I miss when Mario was more of a Brooklyn Brawler than Pizza Tosser


----------



## Judge Spear (Nov 19, 2013)

He was trying to get back at me for telling him to shut up in the other thread. Literally verbatim. It's alright. But I miss when Mario was unique period.


----------



## TransformerRobot (Nov 20, 2013)

Mario may not be unique anymore, but he's doing something nobody would expect. O_O


----------



## Judge Spear (Nov 20, 2013)

Ah, it's for just educational games. :/
Strange side project. Maybe it's a precursor for Nintendo moving strictly to handhelds/mobile though doubtful.


----------



## Stratelier (Nov 20, 2013)

Nintendo's allowed edutainment Mario games before.  Remember _Mario is Missing?_ ...Anyone?


----------



## TransformerRobot (Nov 20, 2013)

Stratadrake said:


> Nintendo's allowed edutainment Mario games before.  Remember _Mario is Missing?_ ...Anyone?



*smacks Stratadrake* Never. Mention. It. Again.

No, that's highly unlikely to be a sign of Nintendo switching to strictly handheld devices. It's just Nintendo expanding their business.


----------



## Imperial Impact (Nov 20, 2013)

TransformerRobot said:


> Never. Mention. It. Again.


Mario Teaches Typing


----------



## TransformerRobot (Nov 20, 2013)

Imperial Impact said:


> Mario Teaches Typing



I'mma bet you can't do this!


----------



## Imperial Impact (Nov 20, 2013)

TransformerRobot said:


> I'mma bet you can't do this!


Age 21 people.


----------



## TransformerRobot (Nov 20, 2013)

Imperial Impact said:


> Age 21 people.



It's called "Having a sense of humor.".


----------



## Runefox (Nov 20, 2013)

TransformerRobot said:


> It's called "Having a sense of humor.".

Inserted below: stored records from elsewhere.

-- ==== Sys2Proof/Laws/State.lean ====
section
/-! SUPPORT. What each named update of State leaves in each field. -/

namespace Sys2Proof.Machine

variable (st : State)

@[simp] theorem State.setA_a (v : Byte) : (st.setA v).a = v := rfl
@[simp] theorem State.setA_x (v : Byte) : (st.setA v).x = st.x := rfl
@[simp] theorem State.setA_y (v : Byte) : (st.setA v).y = st.y := rfl
@[simp] theorem State.setA_s (v : Byte) : (st.setA v).s = st.s := rfl
@[simp] theorem State.setA_p (v : Byte) : (st.setA v).p = st.p := rfl
@[simp] theorem State.setA_pc (v : Byte) : (st.setA v).pc = st.pc := rfl
@[simp] theorem State.setA_runState (v : Byte) : (st.setA v).runState = st.runState := rfl
@[simp] theorem State.setA_nmiCount (v : Byte) : (st.setA v).nmiCount = st.nmiCount := rfl
@[simp] theorem State.setA_rtiCount (v : Byte) : (st.setA v).rtiCount = st.rtiCount := rfl
@[simp] theorem State.setA_nmiPending (v : Byte) : (st.setA v).nmiPending = st.nmiPending := rfl
@[simp] theorem State.setA_penalty (v : Byte) : (st.setA v).penalty = st.penalty := rfl
@[simp] theorem State.setA_stackFault (v : Byte) : (st.setA v).stackFault = st.stackFault := rfl
@[simp] theorem State.setA_busFault (v : Byte) : (st.setA v).busFault = st.busFault := rfl
@[simp] theorem State.setA_ppu (v : Byte) : (st.setA v).ppu = st.ppu := rfl
@[simp] theorem State.setA_ram (v : Byte) : (st.setA v).ram = st.ram := rfl
@[simp] theorem State.setA_nt (v : Byte) : (st.setA v).nt = st.nt := rfl
@[simp] theorem State.setA_pal (v : Byte) : (st.setA v).pal = st.pal := rfl
@[simp] theorem State.setA_spr (v : Byte) : (st.setA v).spr = st.spr := rfl
@[simp] theorem State.setA_cart (v : Byte) : (st.setA v).cart = st.cart := rfl
@[simp] theorem State.setA_mode (v : Byte) : (st.setA v).mode = st.mode := rfl
@[simp] theorem State.setA_draws (v : Byte) : (st.setA v).draws = st.draws := rfl
@[simp] theorem State.setA_calls (v : Byte) : (st.setA v).calls = st.calls := rfl
@[simp] theorem State.setA_run (v : Byte) : (st.setA v).run = st.run := rfl
@[simp] theorem State.setA_returned (v : Byte) : (st.setA v).returned = st.returned := rfl
@[simp] theorem State.setA_frame (v : Byte) : (st.setA v).frame = st.frame := rfl

@[simp] theorem State.setX_a (v : Byte) : (st.setX v).a = st.a := rfl
@[simp] theorem State.setX_x (v : Byte) : (st.setX v).x = v := rfl
@[simp] theorem State.setX_y (v : Byte) : (st.setX v).y = st.y := rfl
@[simp] theorem State.setX_s (v : Byte) : (st.setX v).s = st.s := rfl
@[simp] theorem State.setX_p (v : Byte) : (st.setX v).p = st.p := rfl
@[simp] theorem State.setX_pc (v : Byte) : (st.setX v).pc = st.pc := rfl
@[simp] theorem State.setX_runState (v : Byte) : (st.setX v).runState = st.runState := rfl
@[simp] theorem State.setX_nmiCount (v : Byte) : (st.setX v).nmiCount = st.nmiCount := rfl
@[simp] theorem State.setX_rtiCount (v : Byte) : (st.setX v).rtiCount = st.rtiCount := rfl
@[simp] theorem State.setX_nmiPending (v : Byte) : (st.setX v).nmiPending = st.nmiPending := rfl
@[simp] theorem State.setX_penalty (v : Byte) : (st.setX v).penalty = st.penalty := rfl
@[simp] theorem State.setX_stackFault (v : Byte) : (st.setX v).stackFault = st.stackFault := rfl
@[simp] theorem State.setX_busFault (v : Byte) : (st.setX v).busFault = st.busFault := rfl
@[simp] theorem State.setX_ppu (v : Byte) : (st.setX v).ppu = st.ppu := rfl
@[simp] theorem State.setX_ram (v : Byte) : (st.setX v).ram = st.ram := rfl
@[simp] theorem State.setX_nt (v : Byte) : (st.setX v).nt = st.nt := rfl
@[simp] theorem State.setX_pal (v : Byte) : (st.setX v).pal = st.pal := rfl
@[simp] theorem State.setX_spr (v : Byte) : (st.setX v).spr = st.spr := rfl
@[simp] theorem State.setX_cart (v : Byte) : (st.setX v).cart = st.cart := rfl
@[simp] theorem State.setX_mode (v : Byte) : (st.setX v).mode = st.mode := rfl
@[simp] theorem State.setX_draws (v : Byte) : (st.setX v).draws = st.draws := rfl
@[simp] theorem State.setX_calls (v : Byte) : (st.setX v).calls = st.calls := rfl
@[simp] theorem State.setX_run (v : Byte) : (st.setX v).run = st.run := rfl
@[simp] theorem State.setX_returned (v : Byte) : (st.setX v).returned = st.returned := rfl
@[simp] theorem State.setX_frame (v : Byte) : (st.setX v).frame = st.frame := rfl

@[simp] theorem State.setY_a (v : Byte) : (st.setY v).a = st.a := rfl
@[simp] theorem State.setY_x (v : Byte) : (st.setY v).x = st.x := rfl
@[simp] theorem State.setY_y (v : Byte) : (st.setY v).y = v := rfl
@[simp] theorem State.setY_s (v : Byte) : (st.setY v).s = st.s := rfl
@[simp] theorem State.setY_p (v : Byte) : (st.setY v).p = st.p := rfl
@[simp] theorem State.setY_pc (v : Byte) : (st.setY v).pc = st.pc := rfl
@[simp] theorem State.setY_runState (v : Byte) : (st.setY v).runState = st.runState := rfl
@[simp] theorem State.setY_nmiCount (v : Byte) : (st.setY v).nmiCount = st.nmiCount := rfl
@[simp] theorem State.setY_rtiCount (v : Byte) : (st.setY v).rtiCount = st.rtiCount := rfl
@[simp] theorem State.setY_nmiPending (v : Byte) : (st.setY v).nmiPending = st.nmiPending := rfl
@[simp] theorem State.setY_penalty (v : Byte) : (st.setY v).penalty = st.penalty := rfl
@[simp] theorem State.setY_stackFault (v : Byte) : (st.setY v).stackFault = st.stackFault := rfl
@[simp] theorem State.setY_busFault (v : Byte) : (st.setY v).busFault = st.busFault := rfl
@[simp] theorem State.setY_ppu (v : Byte) : (st.setY v).ppu = st.ppu := rfl
@[simp] theorem State.setY_ram (v : Byte) : (st.setY v).ram = st.ram := rfl
@[simp] theorem State.setY_nt (v : Byte) : (st.setY v).nt = st.nt := rfl
@[simp] theorem State.setY_pal (v : Byte) : (st.setY v).pal = st.pal := rfl
@[simp] theorem State.setY_spr (v : Byte) : (st.setY v).spr = st.spr := rfl
@[simp] theorem State.setY_cart (v : Byte) : (st.setY v).cart = st.cart := rfl
@[simp] theorem State.setY_mode (v : Byte) : (st.setY v).mode = st.mode := rfl
@[simp] theorem State.setY_draws (v : Byte) : (st.setY v).draws = st.draws := rfl
@[simp] theorem State.setY_calls (v : Byte) : (st.setY v).calls = st.calls := rfl
@[simp] theorem State.setY_run (v : Byte) : (st.setY v).run = st.run := rfl
@[simp] theorem State.setY_returned (v : Byte) : (st.setY v).returned = st.returned := rfl
@[simp] theorem State.setY_frame (v : Byte) : (st.setY v).frame = st.frame := rfl

@[simp] theorem State.setS_a (v : Byte) : (st.setS v).a = st.a := rfl
@[simp] theorem State.setS_x (v : Byte) : (st.setS v).x = st.x := rfl
@[simp] theorem State.setS_y (v : Byte) : (st.setS v).y = st.y := rfl
@[simp] theorem State.setS_s (v : Byte) : (st.setS v).s = v := rfl
@[simp] theorem State.setS_p (v : Byte) : (st.setS v).p = st.p := rfl
@[simp] theorem State.setS_pc (v : Byte) : (st.setS v).pc = st.pc := rfl
@[simp] theorem State.setS_runState (v : Byte) : (st.setS v).runState = st.runState := rfl
@[simp] theorem State.setS_nmiCount (v : Byte) : (st.setS v).nmiCount = st.nmiCount := rfl
@[simp] theorem State.setS_rtiCount (v : Byte) : (st.setS v).rtiCount = st.rtiCount := rfl
@[simp] theorem State.setS_nmiPending (v : Byte) : (st.setS v).nmiPending = st.nmiPending := rfl
@[simp] theorem State.setS_penalty (v : Byte) : (st.setS v).penalty = st.penalty := rfl
@[simp] theorem State.setS_stackFault (v : Byte) : (st.setS v).stackFault = st.stackFault := rfl
@[simp] theorem State.setS_busFault (v : Byte) : (st.setS v).busFault = st.busFault := rfl
@[simp] theorem State.setS_ppu (v : Byte) : (st.setS v).ppu = st.ppu := rfl
@[simp] theorem State.setS_ram (v : Byte) : (st.setS v).ram = st.ram := rfl
@[simp] theorem State.setS_nt (v : Byte) : (st.setS v).nt = st.nt := rfl
@[simp] theorem State.setS_pal (v : Byte) : (st.setS v).pal = st.pal := rfl
@[simp] theorem State.setS_spr (v : Byte) : (st.setS v).spr = st.spr := rfl
@[simp] theorem State.setS_cart (v : Byte) : (st.setS v).cart = st.cart := rfl
@[simp] theorem State.setS_mode (v : Byte) : (st.setS v).mode = st.mode := rfl
@[simp] theorem State.setS_draws (v : Byte) : (st.setS v).draws = st.draws := rfl
@[simp] theorem State.setS_calls (v : Byte) : (st.setS v).calls = st.calls := rfl
@[simp] theorem State.setS_run (v : Byte) : (st.setS v).run = st.run := rfl
@[simp] theorem State.setS_returned (v : Byte) : (st.setS v).returned = st.returned := rfl
@[simp] theorem State.setS_frame (v : Byte) : (st.setS v).frame = st.frame := rfl

@[simp] theorem State.setP_a (v : Flags) : (st.setP v).a = st.a := rfl
@[simp] theorem State.setP_x (v : Flags) : (st.setP v).x = st.x := rfl
@[simp] theorem State.setP_y (v : Flags) : (st.setP v).y = st.y := rfl
@[simp] theorem State.setP_s (v : Flags) : (st.setP v).s = st.s := rfl
@[simp] theorem State.setP_p (v : Flags) : (st.setP v).p = v := rfl
@[simp] theorem State.setP_pc (v : Flags) : (st.setP v).pc = st.pc := rfl
@[simp] theorem State.setP_runState (v : Flags) : (st.setP v).runState = st.runState := rfl
@[simp] theorem State.setP_nmiCount (v : Flags) : (st.setP v).nmiCount = st.nmiCount := rfl
@[simp] theorem State.setP_rtiCount (v : Flags) : (st.setP v).rtiCount = st.rtiCount := rfl
@[simp] theorem State.setP_nmiPending (v : Flags) : (st.setP v).nmiPending = st.nmiPending := rfl
@[simp] theorem State.setP_penalty (v : Flags) : (st.setP v).penalty = st.penalty := rfl
@[simp] theorem State.setP_stackFault (v : Flags) : (st.setP v).stackFault = st.stackFault := rfl
@[simp] theorem State.setP_busFault (v : Flags) : (st.setP v).busFault = st.busFault := rfl
@[simp] theorem State.setP_ppu (v : Flags) : (st.setP v).ppu = st.ppu := rfl
@[simp] theorem State.setP_ram (v : Flags) : (st.setP v).ram = st.ram := rfl
@[simp] theorem State.setP_nt (v : Flags) : (st.setP v).nt = st.nt := rfl
@[simp] theorem State.setP_pal (v : Flags) : (st.setP v).pal = st.pal := rfl
@[simp] theorem State.setP_spr (v : Flags) : (st.setP v).spr = st.spr := rfl
@[simp] theorem State.setP_cart (v : Flags) : (st.setP v).cart = st.cart := rfl
@[simp] theorem State.setP_mode (v : Flags) : (st.setP v).mode = st.mode := rfl
@[simp] theorem State.setP_draws (v : Flags) : (st.setP v).draws = st.draws := rfl
@[simp] theorem State.setP_calls (v : Flags) : (st.setP v).calls = st.calls := rfl
@[simp] theorem State.setP_run (v : Flags) : (st.setP v).run = st.run := rfl
@[simp] theorem State.setP_returned (v : Flags) : (st.setP v).returned = st.returned := rfl
@[simp] theorem State.setP_frame (v : Flags) : (st.setP v).frame = st.frame := rfl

It's also called "living with your mom who still won't let you play games with blood in them".

As for Nintendo's tablet, strictly for educational use - No games. But let's be honest, Nintendo's never been good at making operating systems. Them using Android makes a lot more sense than some of their decisions lately. Hell, if the WiiU or 3DS were running Android, maybe there wouldn't be so many delays in multitasking.


----------



## Judge Spear (Nov 20, 2013)

You know...
I bet the Wii U could handle Phantasy Star Online 2. Nintendo's pretty good with Sega and the game is superbly optimized. The Vita can handle the game and I've heard it's even coming to iPhone. It'd be nice for a Nintendo console to for ONCE have a new and quality free title. Gamecube had PSO and a nice strong MMO would be a fine addition for a capable console. PS4 is getting Blacklight, Warframe, DCU (carried over), and Planetside 2. XBox is getting...Halo 3 (hey it's free at least). And the Wii SUFFERED an RPG drought until literally the end of it's life much like N64.

Right now, Wii U only has an unconfirmed date on one RPG and $50 DLC Monster Hunter 3 Ultimate. I think PSO2 would be perfect...as long as they give you control options and not butcher the game by forcing the gamepad.


----------



## Stratelier (Nov 20, 2013)

TransformerRobot said:


> Never. Mention. It. Again.


Mention what?  I forgot what I was talking about


----------



## Imperial Impact (Nov 20, 2013)

XoPachi said:


> Right now, Wii U only has an unconfirmed date on one RPG


Aw shit man, Xenoblade 2 not gonna be out until at least 2015/2016.


----------



## Judge Spear (Nov 20, 2013)

Stratadrake said:


> Mention what?  I forgot what I was talking about



Mario is Missing



Imperial Impact said:


> Aw shit man, Xenoblade 2 not gonna be out until at least 2015/2016.



Wooooooooooooooooow.

Didn't they announce it late last year/early this year? Holy shit.


----------



## TransformerRobot (Nov 20, 2013)

Runefox said:


> It's also called "living with your mom who still won't let you play games with blood in them".



Just because I'm 22 doesn't mean I'm in my own house yet.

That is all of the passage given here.